Background
Major amputations are indicated for advanced tumors when limb-preservation techniques have been exhausted. Radical surgery can result in significant palliation and possible cure.
Methods
We identified 40 patients who underwent forequarter (FQ) or hindquarter (HQ) amputations between May 2000 and January 2011. Patient demographics, tumor-related factors, and outcomes were reviewed.
Results
There were 30 FQ and 10 HQ amputations. The most common diagnoses were sarcoma (55%) and squamous cell carcinoma (25%). Patients presented with primary tumors (35%), regional recurrence (57.5%), or unresectable limb metastatic disease (7.5%). Presenting symptoms included fungating wounds (35%), intractable pain (78%), and limb dysfunction (65%).
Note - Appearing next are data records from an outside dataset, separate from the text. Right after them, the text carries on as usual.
/-- After the timeouts of a boundary no order is overdue (R96). -/
theorem Part.linkEndOfSlot_orders (hj : (b.engine q).slot = some j) :
    ∀ o ∈ ((b.linkEndOfSlot q).link q).orders, j ≤ o.slot := by
  have hb : b.linkEndOfSlot q = ((b.link q).overdue j).foldl (fun b o => b.timeoutOrder q o) b := by
    simp [Part.linkEndOfSlot, hj]
  obtain ⟨-, -, horders, -⟩ := b.timeoutOrders_spec q ((b.link q).overdue j)
  rw [hb, horders]
  intro o ho
  simpa using mem_foldl_erase_filter ho

theorem Part.linkEndOfSlot_twice : (b.linkEndOfSlot q).linkEndOfSlot q = b.linkEndOfSlot q := by
  obtain ⟨hengine, -⟩ := b.linkEndOfSlot_similar q
  cases hj : (b.engine q).slot with
  | none =>
    have hstands : b.linkEndOfSlot q = b := by simp [Part.linkEndOfSlot, hj]
    rw [hstands, hstands]
  | some j => exact Part.linkEndOfSlot_none (hengine.slot.trans hj) (Part.linkEndOfSlot_orders hj)

/-! ### SLOT_BOUNDARY and ORDER_TIMEOUT (R53, R96) -/

theorem Part.slotBoundary_stopped (h : (b.engine q).state ≠ .running ∨ (b.engine q).slot = none) :
    b.slotBoundary q = b := by
  unfold Part.slotBoundary
  split
  · rename_i j hs hj
    simp [hs, hj] at h
  · rfl

theorem Part.orderTimeout_stopped (h : (b.engine q).state ≠ .running ∨ (b.engine q).slot = none) :
    b.orderTimeout q = b := by
  unfold Part.orderTimeout
  split
  · rename_i hs
    have hj : (b.engine q).slot = none := h.resolve_left (not_not_intro hs)
    simp [Part.linkEndOfSlot, hj]
  · rfl

/-- The timeouts of a boundary taken beforehand change nothing of it (R53, R96). -/
theorem Part.slotBoundary_orderTimeout : (b.orderTimeout q).slotBoundary q = b.slotBoundary q := by
  by_cases h : (b.engine q).state ≠ .running ∨ (b.engine q).slot = none
  · rw [Part.orderTimeout_stopped h]
  · obtain ⟨hs, hslot⟩ := not_or.1 h
    obtain ⟨j, hj⟩ := Option.ne_none_iff_exists'.1 hslot
    have hs := not_not.1 hs
    obtain ⟨hengine, -⟩ := b.linkEndOfSlot_similar q
    have htimeout : b.orderTimeout q = b.linkEndOfSlot q := if_pos hs
    rw [htimeout, Part.slotBoundary_running hs hj,
      Part.slotBoundary_running (hengine.state.trans hs) (hengine.slot.trans hj)]
    unfold Part.endSlot
    rw [Part.linkEndOfSlot_dropBurst, Part.linkEndOfSlot_dropBurst, Part.linkEndOfSlot_twice]

theorem Part.orderTimeout_out (b : Part) (q : Panel) : (b.orderTimeout q).out = b.out := by
  unfold Part.orderTimeout
  split
  · exact b.linkEndOfSlot_out q
  · rfl

/-- In slot j with no order overdue, the boundary ends a burst and begins slot j + 1 (R53). -/
theorem Part.slotBoundary_inside (hs : (b.engine q).state = .running) (hj : (b.engine q).slot = some j)
    (h : j + 1 < (b.engine q).cfg.slots) (ho : ∀ o ∈ (b.link q).orders, j ≤ o.slot) :
    b.slotBoundary q = (b.dropBurst q).startSlot q (j + 1) := by
  rw [Part.slotBoundary_running hs hj, Part.endSlot_inside h, Part.linkEndOfSlot_dropBurst, Part.linkEndOfSlot_none hj ho]

end

/-! ### Captures (R71, R108) -/

theorem Record.captured_captured (r : Record) : r.captured.captured = r.captured := rfl

theorem Record.captured_standsAs (r : Record) (n : Nat) : r.captured.standsAs n = r.standsAs n := rfl

/-- A listed contract stands under its own number alone (R3). -/
theorem Record.standsAs_number {r : Record} {n : Nat} {x : Placed} (hn : n < 64) (h : r.standsAs n x = true) :
    n = x.handle % 64 := by
  simp only [Record.standsAs, Bool.and_eq_true, beq_iff_eq, Record.handle] at h
  omega

/-- What captures for the items of a list leave of a part of good records: the table alone is written, and in it the
records that stand as an item (R108). -/
structure CapturesMade (xs : List Placed) (b b' : Part) : Prop where
  size : b'.TableSized
  good : b'.allGood = true
  rest : b' = { b with table := b'.table }
  records : ∀ n, n < 64 →
    b'.record n = if xs.any ((b.record n).standsAs n) then (b.record n).captured else b.record n

theorem Part.captureOne_made {b : Part} (x : Placed) (hs : b.TableSized) (hg : b.allGood = true) :
    CapturesMade [x] b (b.captureOne x) := by
  have hgood := Part.allGood_iff.1 hg
  have hx : x.handle % 64 < 64 := Nat.mod_lt _ (by decide)
  unfold Part.captureOne
  dsimp only
  rw [Part.verify_good _ (hgood _ hx)]
  split
  · rename_i hstands
    have hwrite (n : Nat) : (b.setRecord (x.handle % 64) (b.record (x.handle % 64)).captured).record n =
        if n = x.handle % 64 then (b.record (x.handle % 64)).captured else b.record n := by
      rw [Part.setRecord_record _ _ _ _ (hs.symm ▸ hx)]
      exact congrArg (fun k => if n = x.handle % 64 then { (b.record (x.handle % 64)).captured with checkGood := k }
        else b.record n) (hgood _ hx).symm
    refine ⟨List.length_set.trans hs, Part.allGood_iff.2 fun n hn => ?_, rfl, fun n hn => ?_⟩
    · rw [hwrite]
      split
      · exact hgood _ hx
      · exact hgood n hn
    · rw [hwrite]
      by_cases hne : n = x.handle % 64
      · subst hne
        simp [hstands]
      · have hnot : ¬(b.record n).standsAs n x = true := fun h => hne (Record.standsAs_number hn h)
        simp [hne, hnot]
  · rename_i hstands
    refine ⟨hs, hg, rfl, fun n hn => ?_⟩
    have hnot : ¬(b.record n).standsAs n x = true := fun h => hstands (Record.standsAs_number hn h ▸ h)
    simp [hnot]

theorem CapturesMade.cons {x : Placed} {xs : List Placed} {a b c : Part} (h : CapturesMade [x] a b)
    (k : CapturesMade xs b c) : CapturesMade (x :: xs) a c where
  size := k.size
  good := k.good
  rest := by rw [k.rest, h.rest]
  records n hn := by
    rw [k.records n hn, h.records n hn, List.any_cons, List.any_cons, List.any_nil, Bool.or_false]
    cases hx : (a.record n).standsAs n x with
    | false => rfl
    | true => simp [Record.captured_standsAs, Record.captured_captured]

/-- Captures taken one after another on good records: their order does not show (R108). -/
theorem Part.foldl_captureOne_made (xs : List Placed) {b : Part} (hs : b.TableSized) (hg : b.allGood = true) :
    CapturesMade xs b (xs.foldl (fun b x => b.captureOne x) b) := by
  induction xs generalizing b with
  | nil => exact ⟨hs, hg, rfl, fun _ _ => rfl⟩
  | cons x xs ih =>
    have hx := b.captureOne_made x hs hg
    exact hx.cons (ih hx.size hx.good)

theorem Part.captures_made {b : Part} {q : Panel} {pl : Plan} (j : Nat) (hp : (b.engine q).plan = some pl)
    (hs : b.TableSized) (hg : b.allGood = true) :
    CapturesMade (pl.placed.filter fun x => x.kind == .drive && x.captureSlot == some j) b (b.captures q j) := by
  unfold Part.captures
  rw [hp]
  exact Part.foldl_captureOne_made _ hs hg

/-- The contracts whose capture slot a slot is: LIVE or STALE, and listed with kind DRIVE under their handle (R71). -/
theorem Record.captured_in_slot_iff (r : Record) (n j : Nat) (placed : List Placed) :
    (placed.filter fun x => x.kind == .drive && x.captureSlot == some j).any (r.standsAs n) = true ↔
      (∃ y ∈ placed, y.kind = .drive ∧ y.captureSlot = some j ∧ y.handle = r.handle n) ∧
        (r.state = .live ∨ r.state = .stale) := by
  simp only [List.any_eq_true, List.mem_filter, Record.standsAs, Bool.and_eq_true, Bool.or_eq_true, beq_iff_eq]
  constructor
  · rintro ⟨y, ⟨hy, hkind, hslot⟩, hhandle, hstate⟩
    exact ⟨⟨y, hy, hkind, hslot, hhandle.symm⟩, hstate⟩
  · rintro ⟨⟨y, hy, hkind, hslot, hhandle⟩, hstate⟩
    exact ⟨y, ⟨hy, hkind, hslot⟩, hhandle.symm, hstate⟩

theorem Record.captured_eq (r : Record) : r.captured =
    { r with
      accum := { r.accum with
        tag := r.pending.map fun u => u.tag
        expected := match r.pending with
          | some u => if r.params.checking = true then u.sig else r.confirmed
          | none => r.confirmed } } := rfl

/-! ### The shielded order of a burst's run (R72) -/

section
variable {pl : Plan} {j : Nat}

theorem Plan.splitStart_eq_some_iff : pl.splitStart = some (pl.entries.length / 2) ↔
    ∃ y, pl.entries[pl.entries.length / 2 - 1]? = some y ∧ y.kind = .guard := by
  simp [Plan.splitStart]

theorem Plan.shielded_lead (h : ¬(pl.entries.length / 2 ≤ j ∧
    ∃ y, pl.entries[pl.entries.length / 2 - 1]? = some y ∧ y.kind = .guard)) : pl.shielded j = pl.carried := by
  rw [← Plan.splitStart_eq_some_iff] at h
  unfold Plan.shielded
  split
  · rename_i m hm
    have hsplit : m = pl.entries.length / 2 := by
      unfold Plan.splitStart at hm
      exact (Option.some.inj (Option.ite_none_right_eq_some.1 hm).2).symm
    subst hsplit
    exact if_neg fun hle => h ⟨hle, hm⟩
  · rfl

theorem Plan.shielded_split (h : pl.entries.length / 2 ≤ j ∧
    ∃ y, pl.entries[pl.entries.length / 2 - 1]? = some y ∧ y.kind = .guard) :
    pl.shielded j = pl.orderOutcomeAt (pl.entries.length / 2 - 2) := by
  obtain ⟨hle, hguard⟩ := h
  unfold Plan.shielded
  rw [Plan.splitStart_eq_some_iff.2 hguard]
  exact if_pos hle

theorem Entry.orderOutcome_eq_some (y : Entry) (o : EntryOutcome) : y.orderOutcome = some o ↔
    ∃ g n, (y.kind = .drive g n ∨ y.kind = .fallback g n) ∧ y.outcome = o := by
  unfold Entry.orderOutcome
  cases y.kind <;> simp

theorem Plan.orderOutcomeAt_eq_some (i : Nat) (o : EntryOutcome) : pl.orderOutcomeAt i = some o ↔
    ∃ y g n, pl.entries[i]? = some y ∧ (y.kind = .drive g n ∨ y.kind = .fallback g n) ∧ y.outcome = o := by
  simp [Plan.orderOutcomeAt, Option.bind_eq_some_iff, Entry.orderOutcome_eq_some]

end

/-! ### The entry of a slot, by kind (R53, R70, R92, R134) -/

section
variable {b : Part} {q : Panel} {j : Nat} {pl : Plan} {x : Entry}

theorem Part.enterSlot_plan (hp : (b.engine q).plan = some pl) :
    ((b.modEngine q (Engine.enterSlot j)).engine q).plan = some pl := by
  rw [Part.modEngine_engine, if_pos rfl]
  exact hp

theorem Part.carryOut_drive {g n : Nat} (hp : (b.engine q).plan = some pl) (hx : pl.entries[j]? = some x)
    (hk : x.kind = .drive g n) : b.carryOut q j = (b.issue q .drive g j).captures q j := by
  simp [Part.carryOut, hp, hx, hk]

theorem Part.carryOut_fallback {g n : Nat} (hp : (b.engine q).plan = some pl) (hx : pl.entries[j]? = some x)
    (hk : x.kind = .fallback g n) : b.carryOut q j = b.issue q .fallback g j := by
  simp [Part.carryOut, hp, hx, hk]

theorem Part.carryOut_sense {row : Nat} (hp : (b.engine q).plan = some pl) (hx : pl.entries[j]? = some x)
    (hk : x.kind = .sense row) : b.carryOut q j = b.startBurst q pl row j := by
  simp [Part.carryOut, hp, hx, hk]

theorem Part.carryOut_done (hp : (b.engine q).plan = some pl) (hx : pl.entries[j]? = some x)
    (hk : x.kind = .guard ∨ x.kind = .idle ∨ x.kind = .closing) : b.carryOut q j = b.setOutcome q j .done := by
  rcases hk with hk | hk | hk <;> simp [Part.carryOut, hp, hx, hk]

end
Operations were performed with curative intent (10%), curative/palliative intent (70%), or palliation alone (20%). Wound complications occurred in 35%. Pain was improved in 78% of patients following surgery. Despite a 91% negative margin rate, 79% of patients recurred either locally or distantly. Median overall survival was 10.9, 13.2, and 3.4 months in the curative, curative/palliative, and palliative groups, respectively.
Conclusions
In the absence of conservative options, major amputations are indicated for the management of advanced tumors. These operations can be performed safely, resulting in effective palliation of debilitating symptoms. While recurrence rates remain high, some patients can achieve prolonged survival.